この研究で試験されたすべてのHif臨床分離株は、フローサイトメトリーによって決定されるように細胞表面にビトロネクチンを募集した。野生型ヒフ株によるビトロネクチンの結合は集団のシフトを引き起こしたのに対し、変異体はビトロネクチンを結合しなかった。主要なビトロネクチン結合タンパク質PHとビトロネクチンとのタンパク質相互作用は、ELISAによって推定された。
結果は、PHとビトロネクチンの両方と陰性対照に対する陽性対照との間の有意な相互作用を示す。PHとビトロネクチンの相互作用は、バイオ層干渉法を用いてリアルタイムで2.2マイクロモルの親和性を有すると推定された。さらに、細胞表面上のPHの発現不足の細菌は、野生型細胞と比較してビトロネクチン被覆ガラス表面への付着性を低下させた。

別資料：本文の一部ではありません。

-- ==== Sys2Proof/Laws/Calc.lean ====
section
/-! SUPPORT. CALC: the overhead as a truncated subtraction, and when each result is returned. -/

namespace Sys2Proof.Machine

/-- `sat_sub` is the natural numbers' own subtraction (R128). -/
@[simp] theorem satSub_eq (x k : Nat) : satSub x k = x - k := by
  unfold satSub
  split <;> omega

/-- When CALC returns counts, and which (R121). -/
theorem calcDelay_eq_ok_iff (d : Config.IdleDomain) (S Q F PW PS : Nat) (c : Counts) :
    calcDelay d S Q F PW PS = .ok c ↔
      Q ≠ 0 ∧ F ≠ 0 ∧ (2 * PW + PS) * F < 1000000 ∧ periodRaw S Q F ≤ 4294967295
        ∧ c = storedCounts d S Q F PW PS := by
  unfold calcDelay requestedUs Config.usPerS Config.cntMax
  split_ifs <;> simp_all [eq_comm]

/-- When CALC returns an error, and which (R121, R155). -/
theorem calcDelay_eq_error_iff (d : Config.IdleDomain) (S Q F PW PS : Nat) (e : ConfigError) :
    calcDelay d S Q F PW PS = .error e ↔
      match e with
      | .div0 => Q = 0
      | .freq0 => Q ≠ 0 ∧ F = 0
      | .timing => Q ≠ 0 ∧ F ≠ 0 ∧ 1000000 ≤ (2 * PW + PS) * F
      | .range => Q ≠ 0 ∧ F ≠ 0 ∧ (2 * PW + PS) * F < 1000000 ∧ 4294967295 < periodRaw S Q F := by
  unfold calcDelay requestedUs Config.usPerS Config.cntMax
  cases e <;> split_ifs <;> simp_all

end Sys2Proof.Machine
end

さらに、上皮細胞の表面にビトロネクチンが存在すると、Hifの付着が著しく高まりました。ビトロネクチンの補体阻害活性を推定するために、血清媒介性殺死を検討した。野生型Hif細胞は変異細胞よりも高い血清抵抗性を示した。
熱不活化血清の存在下で細菌は殺されなかった。興味深いことに、野生型ヒフはビトロネクチン枯渇血清中の生存率の低下を示し、ビトロネクチンの補充は細菌生存率を増加させた。しかし、変異株はビトロネクチンを細胞表面にリクルートできなかったため、ビトロネクチンの枯渇に反応しなかった。
一度習得, この技術は、任意の病原体のために3〜4日で行うことができますし、細菌病原体の新鮮な培養を使用することを忘れないでください.このビデオを見た後, 病原体に結合ビトロネクチンを分析する方法についてよく理解している必要があります。.この技術に加えて、ビトロネクチン結合表面タンパク質の細菌は、プロテオミクスおよびウェスタンブロッティングを用いて同定することができる。
この技術は、宿主と病原体の相互作用の分野の研究者にとって重要であり、また細菌の病原性のメカニズムを探求する。